その後ろで“YES!ウサギが呼びました!”のポーズをとる黒ウサギ(偽物)。

それの完成度に手を叩く十六夜。

そんな漫才のような空気の中でも黒ウサギ(本物)は、ハラハラしながら無事を祈っていた。

 

 

 

目にも留まらぬ突進を仕掛けるガルドを受け止めたのは、一番前にいたカズマだった。

辛うじてガルドの突進を受け流したカズマは、飛鳥に向かって叫んだ。

「逃げろ!」

ガルドの姿は先日のワータイガーではなく、紅い瞳を光らせる虎の化物になっていた。

階段の下にいたジンがガルドの姿を見るや否や、彼に何があったかを理解した。

「鬼、しかも吸血種!やっぱり彼女が」

「つべこべ言わず逃げるわよ!」

飛鳥はジンの襟を掴んで階段から飛び降りる。

「ま、待って下さい!まだカズマさんと耀さんが上に!」

『いいから逃げなさい!』

飛鳥の命令に、ジンの意識は津波に巻き込まれたように途切れた。

そして、ジンは飛鳥の手を握ると、

「一気に逃げます」

「え?」

飛鳥を腰から抱きかかえ、もうスピードで走っていく。

「ちょ、ちょっと」

飛鳥は抱きかかえられたまま鬱蒼と生い茂る木々を抜ける。

それはいいが、本拠から必要以上に離れるのは計算外だった。

「もういい、もういいわ!『今すぐ止まりなさい!』」

「はい。······あれ?」

ジンは我に返ったように足を止めた。

「わ、わ!」

「きゃ!」

ジンは力が向けたように後ろへ倒れる。

飛鳥を支えきれずに倒れたのだ。

「ちょっと、失礼ではなくて?」

「す、すみませんすみませんすみません!自分でも信じられないぐらい力が溢れて······」

飛鳥はとりあえずこの話を置いておくことにしてさっきのことを話す。

「ガルドが守る白銀の十字剣·······吸血鬼と化したガルド。間違いありません。指定武器は、その白銀の十字剣です」

「はい。元々ガルドは、人間・虎・悪魔から得た霊格、その三つのギフトから成るワータイガーです。

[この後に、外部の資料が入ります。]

/-- Settles O42: the two length registers keep the legal value, and every other offset but CTRL ignores the write. -/
theorem registerWritesKeepLegalValues : Obligations.RegisterWritesKeepLegalValues := by
  intro s o v rest h hb
  have hb' : State.busy { s with hostMoves := rest } = false := hb
  refine ⟨?_, ?_, fun ho => ?_⟩
  · rintro rfl
    refine ⟨_, legalLength_toNat v s.params.inMemSize, ?_⟩
    rw [step_busWrite_reg h (by decide) (by decide), writeReg_inLen hb']
    rfl
  · rintro rfl
    refine ⟨_, legalLength_toNat v s.params.outMemSize, ?_⟩
    rw [step_busWrite_reg h (by decide) (by decide), writeReg_outCap hb']
    rfl
  · simp only [List.mem_cons, List.not_mem_nil, or_false] at ho
    rw [step_busWrite_reg h (by omega) (by omega), writeReg_ignored hb' (by omega) (by omega) (by omega)]
    rfl

end Sys2Proof.Machine
end

section
/-! Which memory an instruction, or a step of the engine, may write (20_memory.md R62 to R64, R79). -/

namespace Sys2Proof.Machine

/-- Appended output lies from OUT_LEN before to OUT_LEN after in OUT, and from `wp` on in WINDOW; every other byte of both
is unchanged (43_lz77_window_emitter.md R212). -/
theorem State.appended_frame {s t : State} {bs : List Byte} (h : s.appended t bs) :
    s.outLen.toNat ≤ t.outLen.toNat
    ∧ (∀ a, a < s.outLen.toNat ∨ t.outLen.toNat ≤ a → t.outMem.read a = s.outMem.read a)
    ∧ (∀ a, (∀ k, k < t.outLen.toNat - s.outLen.toNat → a ≠ (s.wp.toNat + k) % 32768) →
        t.window.read a = s.window.read a) := by
  obtain ⟨hlen, -, -, hout, -, hwin, -⟩ := h
  rw [hlen, Nat.add_sub_cancel_left]
  exact ⟨Nat.le_add_right .., hout, hwin⟩

/-- HOST_START leaves every memory (44_stream_driver_adler32.md R300, R301). -/
theorem exec_hostStart_sameBytes {s t : State} {w : BitVec 32} (h : exec (.hostStart w) s = .next t) :
    s.sameBytes t := by
  simp only [exec, execHostStart] at h
  split at h <;> cases h <;> exact ⟨fun _ => rfl, fun _ => rfl, fun _ => rfl⟩

/-- An instruction that emits nothing leaves every memory, HOST_START included (20_memory.md R63, R64). -/
theorem exec_quiet_sameBytes {i : Instr} {s t : State} (he : emitsOutput i = false) (h : exec i s = .next t) :
    s.sameBytes t := by
  by_cases hi : ∃ w, i = .hostStart w
  · obtain ⟨w, rfl⟩ := hi
    exact exec_hostStart_sameBytes h
  · obtain ⟨hin, hout, -⟩ := exec_quiet he (not_exists.mp hi) h
    exact ⟨fun a => by rw [hin.inMem], fun a => by rw [hout.outMem], fun a => by rw [hout.window]⟩

/-- Settles O47: what emits appends output and keeps IN; what does not emit keeps every memory. -/
theorem onlyOutputInstructionsWriteMemory : Obligations.OnlyOutputInstructionsWriteMemory := by
  intro i s t h
  refine ⟨fun he => exec_quiet_sameBytes he h, fun he wfOut wfWin => ?_⟩
  obtain ⟨hin, -⟩ := exec_output_inputs he h
  obtain ⟨bs, happ, -⟩ := exec_emits he wfOut wfWin h
  exact ⟨fun a => by rw [hin.inMem], State.appended_frame happ⟩

/-- A step of the engine in a running job keeps the job's inputs and appends output that fits in OUT_CAP: an instruction
some bytes, a failed fetch none. -/
theorem engine_appends_fitting {s t : State} (h : s.Inv) (hb : s.busy = true)
    (hx : (engineAction s).outcome = .next t) :
    s.SameInputs t ∧ ∃ bs, s.appended t bs ∧ (bs = [] ∨ s.outLen.toNat + bs.length ≤ s.cap.toNat) := by
  rcases engine_run h hb hx with ⟨_, _, -, -, -, -, hin, -, -, bs, happ, -, hfit⟩ | ⟨_, hin, hout, -⟩
  · exact ⟨hin, bs, happ, hfit⟩
  · exact ⟨hin, [], hout.appended, .inl rfl⟩

/-- Settles O49: outside a job the engine's turn changes nothing; in a job it appends output that fits. -/
theorem engineWritesOnlyNewOutput : Obligations.EngineWritesOnlyNewOutput := by
  intro s t h hturn hx
  obtain ⟨moves, hstep⟩ := step_engine hturn
  have he := hstep.symm.trans hx
  cases hb : s.busy with
  | false =>
    rw [engineAction_idle (s := { s with hostMoves := moves }) hb] at he
    cases he
    exact ⟨rfl, rfl, rfl, rfl, le_rfl, nofun, fun _ _ => rfl⟩
  | true =>
    obtain ⟨hin, bs, happ, hfit⟩ := engine_appends_fitting (h.with_moves moves) hb he
    obtain ⟨hmono, hout, -⟩ := State.appended_frame happ
    obtain ⟨-, -, -, -, hcap⟩ := h.latches hb
    have hlen : t.outLen.toNat = s.outLen.toNat + bs.length := happ.1
    refine ⟨hin.inMem, hin.storedAlign, hin.inLen, hin.outCap, hmono, fun _ => ?_, hout⟩
    rcases hfit with rfl | hfit
    · exact hlen.trans_le hcap
    · exact hlen.trans_le hfit

end Sys2Proof.Machine
end

section
/-! The engine's turn as one of the decoder's answers (20_memory.md R75, 60_exceptions.md R340, R341, R352). -/

namespace Sys2Proof.Machine

/-- With no host move pending, or past the host's pass, a step is the engine's action (20_memory.md R75). -/
theorem step_eq_engineAction {s u : State} {moves : List HostMove}
    (h : (s.hostMoves = [] ∧ u = s) ∨ (s.hostMoves = .pass :: moves ∧ u = { s with hostMoves := moves })) :
    step s = (engineAction u).outcome := by
  rcases h with ⟨hm, rfl⟩ | ⟨hm, rfl⟩
  · exact step_nil hm
  · exact step_cons hm

/-- Settles O13: the step is the engine's action, one clause for each answer of the decoder and one for no job. -/
theorem stepRunsDecodedInstruction : Obligations.StepRunsDecodedInstruction := by
  intro s u moves h
  rw [step_eq_engineAction h]
  refine ⟨fun hb => ⟨fun i r hd => ?_, fun got r hd => ?_, fun r hd => ?_⟩, fun hb => ?_⟩
  · rw [engineAction_ok hb hd, Action.outcome_run]
  · rw [engineAction_exhausted hb hd, Action.outcome_settled]
  · rw [engineAction_noCode hb hd, Action.outcome_settled]
  · rw [engineAction_idle hb, Action.outcome_settled]

end Sys2Proof.Machine
end

section
/-! The buffers as the host reaches them (20_memory.md R60, R61, R73, R78). -/

namespace Sys2Proof.Machine

/-- Where the spaces do not overlap, IN_BASE + o leads to offset o of IN (20_memory.md R60). -/
theorem route_inBase {p : Config.Params} {o : Nat} (hp : p.disjoint) (ho : o < p.inMemSize) :
    route p (p.inBase + o) = .input o := by
  have hIn : p.inBase ≤ p.inBase + o ∧ p.inBase + o < p.inBase + p.inMemSize := by omega
  obtain ⟨regIn, -, -⟩ := hp (p.inBase + o)
  rw [route, if_neg fun hReg => regIn ⟨hReg, hIn⟩, if_pos hIn, Nat.add_sub_cancel_left]

/-- Where the spaces do not overlap, OUT_BASE + o leads to offset o of OUT (20_memory.md R60). -/
theorem route_outBase {p : Config.Params} {o : Nat} (hp : p.disjoint) (ho : o < p.outMemSize) :
    route p (p.outBase + o) = .output o := by
  have hOut : p.outBase ≤ p.outBase + o ∧ p.outBase + o < p.outBase + p.outMemSize := by omega
  obtain ⟨-, regOut, inOut⟩ := hp (p.outBase + o)
  rw [route, if_neg fun hReg => regOut ⟨hReg, hOut⟩, if_neg fun hIn => inOut ⟨hIn, hOut⟩, if_pos hOut,
    Nat.add_sub_cancel_left]

section Access

variable {s : State} {addr width o : Nat} {rest : List HostMove} {v : Word}

/-- A host write of a byte of IN while no job runs (20_memory.md R60). -/
theorem step_busWrite_input (h : s.hostMoves = .busWrite addr 1 v :: rest) (hr : route s.params addr = .input o)
    (hb : s.busy = false) :
    step s = .next { s with hostMoves := rest, inMem := s.inMem.write o (v.setWidth 8) } := by
  rw [step_cons h]
  simp [hostAction, busWrite, hr, hb]

/-- A host write of a byte of OUT while no job runs (20_memory.md R60). -/
theorem step_busWrite_output (h : s.hostMoves = .busWrite addr 1 v :: rest) (hr : route s.params addr = .output o)
    (hb : s.busy = false) :
    step s = .next { s with hostMoves := rest, outMem := s.outMem.write o (v.setWidth 8) } := by
  rw [step_cons h]
  simp [hostAction, busWrite, hr, hb]

/-- A host read of a byte of IN while no job runs answers it, zero-extended (20_memory.md R60, R73). -/
theorem step_busRead_input (h : s.hostMoves = .busRead addr 1 :: rest) (hr : route s.params addr = .input o)
    (hb : s.busy = false) : step s = .next { s with hostMoves := rest, busData := (s.inMem.read o).setWidth 32 } := by
  rw [step_cons h]
  simp [hostAction, busRead, hr, hb]

/-- A host read of a byte of OUT while no job runs answers it, zero-extended (20_memory.md R60, R73). -/
theorem step_busRead_output (h : s.hostMoves = .busRead addr 1 :: rest) (hr : route s.params addr = .output o)
    (hb : s.busy = false) : step s = .next { s with hostMoves := rest, busData := (s.outMem.read o).setWidth 32 } := by
  rw [step_cons h]
  simp [hostAction, busRead, hr, hb]

/-- A host write of a byte of IN or OUT while a job runs is refused (20_memory.md R78). -/
theorem step_busWrite_buffer_busy (h : s.hostMoves = .busWrite addr 1 v :: rest)
    (hr : route s.params addr = .input o ∨ route s.params addr = .output o) (hb : s.busy = true) :
    step s = .refused .hostWriteWhileBusy := by
  rw [step_cons h]
  rcases hr with hr | hr <;> simp [hostAction, busWrite, hr, hb]

/-- A host access to REG of a width other than 4 or at an offset that is no multiple of 4 is refused, a read as well
as a write (20_memory.md R61). -/
theorem step_reg_refused (ho : o < 64) (hw : width ≠ 4 ∨ o % 4 ≠ 0)
    (h : s.hostMoves = .busRead (s.params.regBase + o) width :: rest
      ∨ s.hostMoves = .busWrite (s.params.regBase + o) width v :: rest) : step s = .refused .regAccess := by
  rcases h with h | h <;> rw [step_cons h]
  · simp only [hostAction, busRead, route_reg _ ho, if_pos hw, Action.outcome_settled]
  · simp only [hostAction, busWrite, route_reg _ ho, if_pos hw, Action.outcome_settled]

end Access

/-- Two steps that answer a next state are a run of two. -/
theorem run_two {s t u : State} (h1 : step s = .next t) (h2 : step t = .next u) : core.run 2 s = .next u := by
  rw [run_succ h1, run_succ h2, run_zero]

/-- In a canonical memory a written byte reads back, and every other byte reads as before (20_memory.md R62, R63). -/
theorem Memory.write_reads {m : Memory} (h : m.wf = true) (o : Nat) (v : Byte) :
    (m.write o v).read o = v ∧ ∀ a, a ≠ o → (m.write o v).read a = m.read a :=
  ⟨by rw [Memory.read_write h, if_pos rfl], fun a ha => by rw [Memory.read_write h, if_neg ha]⟩

/-- Settles O45: the write stores the byte at the offset its address leads to, and the read answers that byte. -/
theorem bufferReadsWhatTheHostWrote : Obligations.BufferReadsWhatTheHostWrote := by
  intro s v o rest hb hp wfIn wfOut
  refine ⟨fun ho hm => ?_, fun ho hm => ?_⟩
  · have hr := route_inBase hp ho
    have hrw := Memory.write_reads wfIn o (v.setWidth 8)
    have hread := step_busRead_input (s := { s with
      hostMoves := .busRead (s.params.inBase + o) 1 :: rest, inMem := s.inMem.write o (v.setWidth 8) }) rfl hr hb
    rw [hrw.1] at hread
    exact ⟨_, run_two (step_busWrite_input hm hr hb) hread, hrw⟩
  · have hr := route_outBase hp ho
    have hrw := Memory.write_reads wfOut o (v.setWidth 8)
    have hread := step_busRead_output (s := { s with
      hostMoves := .busRead (s.params.outBase + o) 1 :: rest, outMem := s.outMem.write o (v.setWidth 8) }) rfl hr hb
    rw [hrw.1] at hread
    exact ⟨_, run_two (step_busWrite_output hm hr hb) hread, hrw⟩

/-- Settles O44: REG takes aligned 32-bit accesses only, and a job keeps the host from writing the buffers. -/
theorem hostAccessesRefused : Obligations.HostAccessesRefused :=
  fun _ _ _ _ => ⟨fun _ ho hw h => step_reg_refused ho hw h,
    fun _ _ hb hr h => step_busWrite_buffer_busy h hr hb⟩

end Sys2Proof.Machine
end

section
/-! The encoder against the decoder (30_encoding.md R90 to R100, R105). -/

namespace Sys2Proof

open Sys2Proof.Machine

section Encoder

variable {f : Format} {i : Instr} {bits : List Bool} {t : Huff} {first : Bool}

/-- Only a well-formed instruction of the format's own row has an encoding in it. -/
theorem encode_eq_some (h : encode f i = some bits) : i.wf = true ∧ i.parts.row = f.row := by
  unfold encode at h
  split at h
  · rename_i hg
    simpa using hg
  · cases h

/-- In a plain format the encoding is the plain bits (30_encoding.md R91). -/
theorem encode_plain (hw : i.wf = true) (hr : i.parts.row = f.row) (hcl : ∀ t first, f ≠ .clSym t first)
    (hll : ∀ t, f ≠ .litLen t) (hd : ∀ t, f ≠ .dist t) : encode f i = some i.parts.bits := by
  have hg : (i.wf && i.parts.row == f.row) = true := by simp [hw, hr]
  cases f
  case clSym t first => exact absurd rfl (hcl t first)
  case litLen t => exact absurd rfl (hll t)
  case dist t => exact absurd rfl (hd t)
  all_goals exact if_pos hg

/-- A literal/length instruction is its symbol's code and its extra bits (30_encoding.md R98). -/
theorem encode_litLen (hw : i.wf = true) (hr : i.parts.row = .litLen) :
    encode (.litLen t) i = encodeCoded t i.parts :=
  if_pos (by simp [hw, hr, Format.row])

/-- A distance code is its symbol's code and its extra bits (30_encoding.md R99). -/
theorem encode_dist (hw : i.wf = true) (hr : i.parts.row = .dist) : encode (.dist t) i = encodeCoded t i.parts :=
  if_pos (by simp [hw, hr, Format.row])

/-- A code-length instruction is its symbol's code and its extra bits (30_encoding.md R97), but for CL_REP_PREV at the
first code length, which is its code alone (42_block_dispatch.md R186). -/
theorem encode_clSym (hw : i.wf = true) (hr : i.parts.row = .clSym) :
    encode (.clSym t first) i =
      if first = true ∧ i.parts.sym = 16 then (if i = .clRepPrev 0 then codeOf t 16 else none)
      else encodeCoded t i.parts := by
  rw [encode, if_pos (by simp [hw, hr, Format.row])]
  simp only [Bool.and_eq_true, beq_iff_eq]

/-- The encoding of a Huffman-coded instruction is a code of its symbol and its extra bits (30_encoding.md R92). -/
theorem encodeCoded_eq_some {p : Parts} (h : encodeCoded t p = some bits) :
    ∃ code, codeOf t p.sym = some code ∧ bits = code ++ p.bits := by
  unfold encodeCoded at h
  split at h
  · cases h
  · rename_i code hc
    exact ⟨code, hc, (Option.some.inj h).symm⟩

end Encoder

/-! ### The instructions of a plain row -/

theorem row_zlibHdr {i : Instr} (h : i.parts.row = .zlibHdr) : ∃ cmf flg, i = .zlibHdr cmf flg := by
  cases i
  case zlibHdr cmf flg => exact ⟨cmf, flg, rfl⟩
  all_goals exact nomatch h

/-- A block header is a BFINAL bit and a BTYPE field (30_encoding.md R94). -/
theorem row_blkHdr {i : Instr} (h : i.parts.row = .blkHdr) :
    ∃ bfinal btype, i = blkInstr bfinal btype ∧ i.parts.bits = bfinal :: fieldBits btype := by
  cases i
  case blkStored bfinal => exact ⟨bfinal, 0, rfl, rfl⟩
  case blkFixed bfinal => exact ⟨bfinal, 1, rfl, rfl⟩
  case blkDynamic bfinal => exact ⟨bfinal, 2, rfl, rfl⟩
  case blkReserved bfinal => exact ⟨bfinal, 3, rfl, rfl⟩
  all_goals exact nomatch h

theorem row_storedLen {i : Instr} (h : i.parts.row = .storedLen) : ∃ len nlen, i = .storedLen len nlen := by
  cases i
  case storedLen len nlen => exact ⟨len, nlen, rfl⟩
  all_goals exact nomatch h

theorem row_storedByte {i : Instr} (h : i.parts.row = .storedByte) : ∃ data, i = .storedByte data := by
  cases i
  case storedByte data => exact ⟨data, rfl⟩
  all_goals exact nomatch h

theorem row_dynHdr {i : Instr} (h : i.parts.row = .dynHdr) : ∃ hlit hdist hclen, i = .dynHdr hlit hdist hclen := by
  cases i
  case dynHdr hlit hdist hclen => exact ⟨hlit, hdist, hclen, rfl⟩
  all_goals exact nomatch h

theorem row_clCodelen {i : Instr} (h : i.parts.row = .clCodelen) : ∃ length, i = .clCodelen length := by
  cases i
  case clCodelen length => exact ⟨length, rfl⟩
  all_goals exact nomatch h

theorem row_trailer {i : Instr} (h : i.parts.row = .trailer) : ∃ value, i = .adlerTrailer value := by
  cases i
  case adlerTrailer value => exact ⟨value, rfl⟩
  all_goals exact nomatch h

ですが吸血鬼によって人間から鬼種に変えられたのでしょう」

つまり、ガルドが虎の姿をしていたのは人間のギフトを鬼種に変えられたからだ。

「もしかしてこの舞台を用意したのも·······?」

「ま、まだ吸血鬼かどうかは分かりません。でも、黒幕がいる可能性はかなり高いです」

「そう·····誰だか知らないけど、生意気なことをしてくれたものね」

不機嫌そうに飛鳥が顔を背けた時、二人のそばの茂みが揺れた。

「誰?」

「·····私」

「とカズマ」

茂みから出てきたのは、血だらけ耀を左腕で抱えたカズマだった。

二人は血を流す耀の右腕を見るや悲鳴のような声を上げた。

「か、春日部さん!大丈夫なの!?」

「大丈夫じゃ·····ない。凄く痛い。本気で泣きそうかも」

そう耀が言うとカズマは、ゆっくり横に寝せた。

そして、よく見るとカズマの右手には白銀の十字剣が握られていた。

「まさか、剣を奪おうとして·····?」

「本当は倒すつもりだった。せっかくカズマにも手伝ってもらったのに·····。油断した·····ごめん」

耀はそう言うと完全に気を失った。

「ま、まずい!傷そのものよりも出血が!このままだと······!」

出血多量で死んでしまう。しかし、応急処置をするにもなにもない。

飛鳥は悔しげ立ち上がると

「今からあの虎を退治してくるわ。ジン君はここで待ってなさい。十分で戻るわ」

髪を結んでいた二つのリボンを解き、ジンに渡した。

「カズマ君。悪いんだけれども、その白銀の十字剣を譲ってもらえないかしら?」

カズマは頷きもせず、右手の剣を前に出す。

飛鳥は、それを掴もうとしたがカズマが剣をヒョイッと右横に動かしたため受け取れなかった。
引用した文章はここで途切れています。